Among the overseas critics, Matt Zoller Seitz of The New York Times described the film as "epic and raw, and cut out from the same bloody cloth as Salvador and Munich." Kirk Honeycutt of The Hollywood Reporter compared the film's "journalistic inquiry into cataclysmic social and political events" to that of Gillo Pontecorvo's The Battle of Algiers. He noted that the film is objective without any "lurid sensationalism". Maitland McDonagh felt that the film "humanizes the bombers without excusing their actions". She also said that it "owes more to films like Munich than mainstream commercial spectacle".
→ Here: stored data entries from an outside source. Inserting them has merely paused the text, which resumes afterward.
/-- The device with that packet in the buffer of port 0. -/
def queued (vc : Nat) : State :=
  let s := { inSt linked Pg.rte .on with now := 1000000000 }
  { s with rte := { s.rte with bufs := s.rte.bufs.set [] vc [heading vc] } }

theorem test_RouterForwarding : (
    !part.tagOk (pktOf 6 8 0 []) && part.tagOk (pktOf 6 8 5 []) && part.injectRefused 1 (pktOf 6 8 5 []) &&
    (queued 6).routerRuns && decide ((queued 6).headOf 0 6 = some (heading 6)) && decide ((queued 6).headOf 0 5 = none) &&
    !(heading 6).pkt.mcast && !((queued 6).reepoch (heading 6).pkt).1.mcast &&
    decide (((queued 6).reg Pg.rte Reg.rteWdog).toNat ≤ (queued 6).now - (heading 6).headAt) &&
    decide (5 < ((queued 6).reg Pg.rte Reg.rteWdog).toNat) &&
    decide ((queued 1).rte.bufs.get [] 1 = [heading 1]) && ((queued 1).setReg Pg.rte Reg.rteCtrl 0x1002).rb Pg.rte Reg.rteCtrl 12 &&
    decide (((queued 1).setReg Pg.rte Reg.rteCtrl 0x1002).rf Pg.rte Reg.rteCtrl 11 0 = 2) &&
    ({ part with rte := { part.rte with arrived := [(0, pktOf 6 8 5 [])] } }).rte.arrived.contains (0, pktOf 6 8 5 [])) = true := by
  decide +kernel

/-- Where a packet goes from a device at (0, 0, 0): to itself, on a torus port that is UP, on one that is not. -/
theorem test_Routes : (
    let s := inSt linked Pg.rte .on
    let p := fun (dest : Nat) => mkPacket 6 8 [(0, 23, 12, 5), (4, 31, 16, dest)] []
    (List.range 4).all (fun d => match (s.route (p d) false).1 with
      | .eject => true
      | .torus _ => true
      | .spine _ _ => true) &&
      decide ((s.route (p s.selfCoord.toNat) false).1 = .eject) && s.torusUp 0 && !s.torusUp 1) = true := by decide +kernel

def group0 (ok nak : Bool) (seq : W16) : FlitGroup := ⟨seq, 0, nak, 0, 0, [], ok⟩

theorem test_TorusGroups : (
    decide ((linked.torus 0).link = .up) && decide ((linked.torus 1).link ≠ .up) && decide ((linked.torus 0).retry.length < 512) &&
    decide ((linked.takeFlits 0 8).1 = []) && decide (512 ≤ (List.replicate 512 (group0 true false 0)).length) &&
    !(group0 false false 0).crcOk && (group0 true true 0).nak && decide ((⟨0, 0, false, 0, 0, [⟨1, true, true, 0⟩], true⟩ : FlitGroup).flits ≠ []) &&
    decide (expectSeq (linked.torus 0) ≠ expectSeq (linked.torus 0) + 1)) = true := by decide +kernel

/-- A notice of fault 3 from the device at 9, port 1. -/
def notice : Packet := mkPacket 7 15 [(0x10, 11, 0, 3), (0x10, 23, 16, 4), (0x14, 15, 0, 9), (0x14, 18, 16, 1)] []

theorem test_LinksLostAndTrained : (
    linked.isOn (Pg.trp 0) && decide ((linked.engine 0).swaps = []) &&
    decide (min 9000 (linked.rf (Pg.trp 0) Reg.trpLoss 15 0) ≤ linked.now - (linked.torus 0).lastGroup) &&
    decide (¬ (min 9000 (linked.rf (Pg.trp 0) Reg.trpLoss 15 0) ≤ { linked with now := 5 }.now - (linked.torus 0).lastGroup)) &&
    decide (max 1 (min 8 (linked.rf (Pg.trp 0) Reg.trpLoss 23 16)) ≤ 8) && decide (¬ (max 1 (min 8 (linked.rf (Pg.trp 0) Reg.trpLoss 23 16)) ≤ 0)) &&
    decide ((linked.torus 0).waitNotice = none) && decide (notice.vc = 7 ∧ notice.type = 15 ∧ notice.tag = 0) &&
    ({ linked with rte := { linked.rte with arrived := [(0, notice)] } }).rte.arrived.contains (0, notice) &&
    !linked.hasFault 3 && decide (linked.rte.faults.length < 16) &&
    (let s := inSt (inSt base (Pg.ope 0) .on) (Pg.trp 0) .starting
     s.isOn (Pg.ope 0) && s.trains (Pg.trp 0) false (s.rb (Pg.trp 0) Reg.trpCtrl 0) && decide ((s.torus 0).link = .down) &&
       (let t := s.setReg (Pg.trp 0) Reg.trpNbr (w32 (at_ 31 1 + 5))
        t.rb (Pg.trp 0) Reg.trpNbr 31 && decide (t.rf (Pg.trp 0) Reg.trpNbr 15 0 ≠ 6)) &&
       !(s.setReg (Pg.trp 0) Reg.trpNbr 0).rb (Pg.trp 0) Reg.trpNbr 31)) = true := by
  decide +kernel

/-- A frame for spine port 0 of this device around a packet. -/
def frame (s : State) (ok : Bool) (p : Packet) : SpineFrame :=
  ⟨spineMac (s.rf (Pg.spn 0) Reg.spnMacpfx 23 0) 0 s.selfCoord, 0, BitVec.ofNat 16 (s.rf (Pg.spn 0) Reg.spnEtype 15 0), false,
    64 + (p.carried + 63) / 64 * 64, p, ok⟩

def spined : State :=
  let s := (inSt (inSt part (Pg.spn 0) .on) (Pg.ope 8) .on).setSpine 0 ⟨true, []⟩
  s.setReg (Pg.spn 0) Reg.spnCtrl 2

theorem test_RoutingEpochsAndSpine : (
    decide (part.reg64 Pg.rte Reg.rteEpswLo Reg.rteEpswHi < part.count + 10000) &&
    (let s := part.setReg Pg.rte Reg.rteEpswLo 1000010000
     decide (¬ (s.reg64 Pg.rte Reg.rteEpswLo Reg.rteEpswHi < s.count + 10000 ∨ s.rte.held = true ∨ s.rte.armed = true)) &&
       decide (s.count < s.reg64 Pg.rte Reg.rteEpswLo Reg.rteEpswHi)) &&
    (wr part).granted 0 Pg.rte Reg.rteEpcmd 1 && decide ({ part with rte := { part.rte with armed := true } }.rte.armed = true) &&
    decide (bit (0x1000 : W32) 12 ≠ part.rte.active) && decide (bit (0 : W32) 12 = part.rte.active) &&
    (spined.isOn (Pg.spn 0) && (spined.spine 0).up && spined.rb (Pg.spn 0) Reg.spnCtrl 1) && (frame spined true (pktOf 6 8 5 [])).fcsOk &&
    spined.tagOk (pktOf 6 8 5 []) && !spined.tagOk (pktOf 6 8 6 []) && !(part.spine 0).up && spined.isOn (Pg.ope 8) &&
    decide (((spined.spine 0).losses ++ [1]).length < 3) &&
    decide (3 ≤ (([5, 6].filter (fun x => decide ((1000000 : Nat) - x < 1000000000))) ++ [1000000]).length)) = true := by decide +kernel

/-! Remote memory, Tollgate, collectives -/

/-- A LOAD slot of engine 0 to the device at 5, sent at 1,000. -/
def slot1 : RmoSlot :=
  { runs := [1], part := 0, gw := false, write := false, dest := 5, base := 0, raddr := 0, len := 8, laddr := 0, pkts := [], tries := 0,
    got := [], sentAt := 1000 }

def sent1 (x : RmoSlot) : State := part.setRmo 0 { RmoEng.init with slots := [(3, some x)] }

/-- A response from the device at a coordinate to slot 3 of engine 0. -/
def resp (src typ st : Nat) : Packet := mkPacket 5 typ [(0, 23, 12, 5), (4, 15, 0, src), (0x14, 8, 0, 3), (0x18, 24, 22, st)] []

theorem test_RemoteRequests : (
    (let s := (running 1).setReg Pg.rmo (Reg.rmoEngn 0) (w32 (at_ 31 1))
     let s := s.setReg Pg.rmo (Reg.rmoEngnCnt 0) 1
     decide (s.rmoPart 0 = some 0) && ((s.schPart 0).live).isSome && s.isOn Pg.rmo && !(s.rmoEng 0).halted &&
       decide ((s.rmoEng 0).pos < s.rf Pg.rmo (Reg.rmoEngnCnt 0) 15 0) && (s.rmoEng 0).room && !bit s.stopped 0 &&
       (s.blockRead 0 0 64 0).1.isSome && s.listWaitMet 0 (listWait (wordsOf 512 (List.replicate 64 0)) 0x28) &&
       !rmFence (wordsOf 512 (List.replicate 64 0)) && (s.blockRead 0 0x100000000 64 0).1.isNone) &&
    decide (part.rmoPart 0 = none) && decide ((sent1 slot1).rmoSlot 0 3 = some slot1) && decide (part.rmoSlot 0 3 = none) &&
    (resp 5 0 0).crcOk && decide ((resp 5 1 0).type = 1 ∧ (resp 5 2 0).type = 2 ∧ (resp 5 0 0).vc = 5) &&
    decide ((resp 5 0 4).fld 0x18 24 22 = 4) && decide ((resp 5 0 0).fld 0x14 8 0 = 3) && slot1.fits (resp 5 0 0) && !slot1.fits (resp 6 0 0) &&
    decide (1000 + ((sent1 slot1).reg Pg.rmo Reg.rmoTmo).toNat ≤ (sent1 slot1).now) &&
    decide (¬ (1000 + ((sent1 slot1).reg Pg.rmo Reg.rmoTmo).toNat ≤ 1000)) &&
    decide (1000 + ((sent1 slot1).reg Pg.gwy Reg.gwyTmo).toNat ≤ (sent1 slot1).now) &&
    decide (1000 + ((sent1 slot1).reg Pg.gwy Reg.gwyHold).toNat ≤ (sent1 slot1).now) && { slot1 with gw := true }.gw) = true := by
  decide +kernel

/-- A request to this device for n bytes at an address, of a tag. -/
def request (typ a n : Nat) : Packet := mkPacket 4 typ [(0, 23, 12, 5), (0x20, 63, 0, a), (0x14, 31, 24, 0)] (List.replicate n 0)

theorem test_RemoteTargets : (
    ((ejected part (request 0 0 0)).takeEjected (request 0 0 0)).isSome && (request 0 0 0).crcOk && (inSt part Pg.rmo .on).isOn Pg.rmo &&
    !(inSt part Pg.rmo .off).isOn Pg.rmo && decide (part.targetStatus 0 8 8 false = 0) && (part.targetRead 0 8).1.isSome &&
    decide (part.targetStatus 4 8 8 false = 3) && decide (part.targetStatus part.usableEnd 8 8 false = 1) &&
    decide ((part.targetPut 0 (request 1 0 8)).1 = 0) && decide ((part.targetPut 4 (request 1 4 8)).1 = 3) &&
    (let q := request 4 0 8
     let x := (bulkIn q part.rmo.gwIn).fragment 0 0
     decide (q.fld 0x14 31 24 + 1 ≤ x.frags.length) && decide (q.type = 4 ∧ q.vc = 4))) = true := by decide +kernel

/-- Group 0 in order with no child in its tree and one child named. -/
def grouped : State :=
  part.setReg Pg.tol (Reg.tolGrpg 0) (w32 (at_ 31 1))

def contrib1 : Contrib := ⟨0, 1, 1, [(1, 0)]⟩

def tslot (sent : Bool) : TolSlot :=
  { group := 0, step := 9, opidx := 1, own := none, kids := [], takenAt := 1000, ownAt := 0, sent := sent }

theorem test_TollgatePackets : (
    grouped.isOn Pg.tol && grouped.grpOk 0 && !part.grpOk 0 && !(grouped.grpKids 0).contains 0xFFFF &&
    (grouped.keySlot 0 9 1).isSome && (grouped.slotOf 0 9 1).isNone && !grouped.tolStale 0 9 && !(tslot false).sent &&
    (let s := { grouped with tol := { grouped.tol with newest := [(0, some 10)] } }
     s.tolStale 0 9 && (s.slotOf 0 9 1).isNone) &&
    (let s := grouped.setTolSlot 4 (some (tslot true))
     decide (s.slotOf 0 9 1 = some 4) && decide (s.keySlot 0 9 1 = some (4, tslot true)) &&
       decide (s.tolSlot 4 = some (tslot true)) && decide (1000 + (s.reg Pg.tol Reg.tolTmo).toNat ≤ s.now) &&
       decide ({ s with now := 1000 }.now < 1000 + (s.reg Pg.tol Reg.tolTmo).toNat)) &&
    (let o : TolOp := { group := 0, step := 9, opidx := 1, con := contrib1, use := .vote 1, startedAt := some 1000 }
     let s := { grouped with tol := { grouped.tol with ops := [o] } }
     decide (s.opOf 0 9 1 = some o) && decide (o.startedAt.getD s.now + (s.reg Pg.tol Reg.tolTmo).toNat ≤ s.now)) &&
    decide (grouped.opOf 0 9 1 = none) && !(inSt part Pg.tol .off).isOn Pg.tol) = true := by decide +kernel

/-- An explicit group whose children are the neighbours the tree word names. -/
theorem test_GroupChildren : (
    let s := (grouped.setReg Pg.tol (Reg.tolGrpg 0) (w32 (at_ 31 1 + at_ 30 1)))
    let s := s.setReg Pg.tol (Reg.tolGrpgTree 0) (w32 (at_ 24 1))
    s.grpOk 0 && (!s.grpExplicit 0 || decide ((s.grpKids 0).length = 1))) = true := by decide +kernel

theorem test_TwinDigests : (
    (let s := part.setTwin 0 { own := [(9, 1, 0)], other := [], misses := 0 }
     decide ((s.twin 0).own = [(9, 1, 0)]) && decide (0 + (s.reg Pg.tol Reg.tolTwtmo).toNat ≤ s.now) &&
       decide (¬ (s.now + (s.reg Pg.tol Reg.tolTwtmo).toNat ≤ s.now)) && !s.twinAlone 0) && decide ((part.twin 0).own = []) &&
    (nth [(5, 0)] (0, 0) 0).2 == 0 && decide ((nth [(5, 8)] (0, 0) 0).2 = 8)) = true := by decide +kernel

def bcast (told : Bool) (stalled : Option Nat) : CollCtx :=
  { id := 1, part := 0, desc := 0, step := 9, kick := false, cidx := 0, inUse := true, failed := false, done := false, hop := 0, got := [],
    failed1 := [], res := [], lastAt := some 1000, round := 0, repairs := 0, bend := false, told := told, stalled := stalled, voted := false }

def collected (x : CollCtx) : State := part.setCollCtx 2 (some x)

theorem test_CollectivesRun : (
    decide ((busyCore.core 0).run = some run1) && decide (dfld run1.desc 0 7 0 = 0x51) && busyCore.coreWorks 0 &&
    decide ((part.collAccept 0 9 false 0).1 = .bad) && decide ((part.collKick 0x100000000).1 = .bad) &&
    decide ((collected (bcast false none)).collLive 2 = some (bcast false none)) && decide (part.collLive 2 = none) &&
    decide ((collected (bcast false (some 5))).collLive 2 = some (bcast false (some 5))) && !part.collRetired (pktOf 3 0 5 []) &&
    decide ((pktOf 3 0 5 []).type = 0 ∧ (pktOf 3 1 5 []).type = 1 ∧ (pktOf 6 2 5 []).type = 2 ∧ (pktOf 6 3 5 []).type = 3) &&
    decide (1000 + (part.reg Pg.col Reg.colTmo).toNat < part.now) && decide (¬ (1000 + (part.reg Pg.col Reg.colTmo).toNat < 1000)) &&
    decide (1000 + 20000 ≤ part.now) && decide (1000 + 1000 * (part.reg Pg.col Reg.colTmo).toNat ≤ 2 ^ 40) && part.isOn Pg.col) = true := by
  decide +kernel

/-! Optics and control ports -/

/-- The device with engine 0 ON, its eight lanes UP and its spare dark. -/
def lit : State := (inSt base (Pg.ope 0) .on).lanesUp 0 (List.range 8)

theorem test_OpticalEngines : (
    lit.isOn (Pg.ope 0) && !lit.isOn (Pg.ope 1) && decide ((lit.engine 0).lowRun + 1 < 3) && decide (3 ≤ 2 + 1) && decide (lit.laserFlags 0 0 = lit.laserFlags 0 0) &&
    bit (lit.laserFlags 0 (-32768)) 1 && decide (lit.lane 0 0 ≠ .failed) && decide (lit.logicalOf 0 0 = some 0) && decide (lit.swapOf 0 0 = none) &&
    (lit.startSwap 0 0 true).isSome && decide (lit.freeSpares 0 = [8]) && lit.canSwap 0 0 && !lit.canSwap 8 0 &&
    (let x : LaneSwap := ⟨0, 8, 0, false, false, false, false, false⟩
     let s := lit.setSwap 0 0 (some x)
     decide (s.swapOf 0 0 = some x) && (s.startSwap 0 1 true).isNone &&
       ((lit.setSwap 0 0 (some { x with acked := true })).engine 0).swaps.any (fun x => decide (x.spare = 8) && x.acked && !x.doneHere)) &&
    (let s := inSt (inSt base (Pg.ope 9) .on) (Pg.cxl 0) .starting
     s.isOn (Pg.ope 9) && decide ((s.page (Pg.cxl 0)).st = .starting) && decide ((base.page (Pg.cxl 0)).st ≠ .starting)) &&
    (let s := inSt base (Pg.ctp 1) .starting
     decide ((s.ctlPort 1).link ≠ .up) && s.trains (Pg.ctp 1) false (s.rb (Pg.ctp 1) Reg.ctpCtrl 0) && s.isOn (Pg.ope 11)) &&
    decide ((base.ctlPort 0).link = .up) && bit (w32 (at_ 31 1)) 31) = true := by decide +kernel

/-- A flit of a kind and sequence number with its check. -/
def flit (kind seq : Nat) : BitVec 512 :=
  let f := BitVec.ofNat 512 (kind + at_ 16 seq)
  f ||| BitVec.ofNat 512 (at_ (8 * 0x3C) (crc32c (toLE 60 f.toNat)).toNat)

theorem test_ControlLinks : (
    base.ctlUp 0 && !base.ctlUp 1 && !flitOk 1 && flitOk (flit 1 1) && decide (flitFld (flit 1 1) 0 1 0 = 1) && flitOk (flit 2 1) &&
    flitOk (flit 3 0) && decide (flitFld (flit 3 0) 0 1 0 = 3) && decide (flitFld (flit 0 0) 0 1 0 = 0) &&
    decide (flitSeq (flit 1 1) = (base.ctlPort 0).fseqRx + 1) && decide (flitSeq (flit 1 2) ≠ (base.ctlPort 0).fseqRx + 1) &&
    decide (flitSeq (flit 0 0) = (base.ctlPort 0).fseqRx) && !base.ctlSwapping 0 &&
    decide ((base.ctlPort 0).lastFlit + base.rf (Pg.ctp 0) Reg.ctpLoss 15 0 ≤ part.now) &&
    decide (¬ (base.retryMax 0 ≤ (base.ctlPort 0).resends ∨ (base.ctlPort 0).lastFlit + base.rf (Pg.ctp 0) Reg.ctpLoss 15 0 ≤ base.now)) &&
    decide ((part.reg (Pg.ctp 0) Reg.ctpHb).toNat ≠ 0) && decide ((part.ctlPort 0).hbAt + (part.reg (Pg.ctp 0) Reg.ctpHb).toNat ≤ part.now) &&
    !part.switching && decide ((part.ctlPort 0).nodeAt + (part.reg (Pg.ctp 0) Reg.ctpNtmo).toNat ≤ part.now) && !(part.ctlPort 0).silent &&
    (let s := { inSt (base.setCtlPort 0 CtlPort.init) (Pg.ctp 1) .fault with now := 1000000000 }
     let s := s.setPwr (fun x => { x with step := 4 })
     decide (s.pwr.step = 4 ∧ (s.page (Pg.ctp 1)).st = .fault ∧ (s.page (Pg.ctp 1)).since + 1000000000 ≤ s.now) && !s.pwr.pfw &&
       !(List.range 4).any (fun n => s.ctlUp n))) = true := by decide +kernel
David Chute of LA Weekly described it as "a rigorously naturalistic docudrama about a complex police investigation." Ethan Alter of Film Journal International called it " a potent reminder that Indian filmmaking isn't limited to Bollywood super-productions." Derek Elley of Variety called it a "fact-based procedural whose drama gets lost amid its analytical detail." A review carried by Time Out Group called the film a "post-9/11 food for thought and a vivid reminder not to get arrested in India, where the prisoners’ bill of rights is very short."
Black Friday was made on a production budget of ₹6.5 crore (US$910,000) and grossed a total of ₹8 crore (US$1.1 million) at the box office.
Black Friday often cited by several critics and film scholars as Kashyap's best work. The film was included in CNN-IBN's 2013 list of the "100 greatest Indian films of all time" and Mint's list of "70 iconic films of Indian cinema". In 2010, Raja Sen mentioned it in "The Top 75 Hindi Films of the Decade" list. It was mentioned in critic and author Shubhra Gupta's book, 50 Films That Changed Bollywood, 1995-2015. Danny Boyle cited Black Friday as an inspiration for his 2008 Academy award-winning film Slumdog Millionaire. He stated that a chase in one of the opening scenes was based on a "12-minute police chase through the crowded Dharavi slum" in Black Friday. Filmmaker Vikramaditya Motwane said in 2014 that when asked about the most important films in last decade, he mentions Lage Raho Munna Bhai (2006) and Black Friday.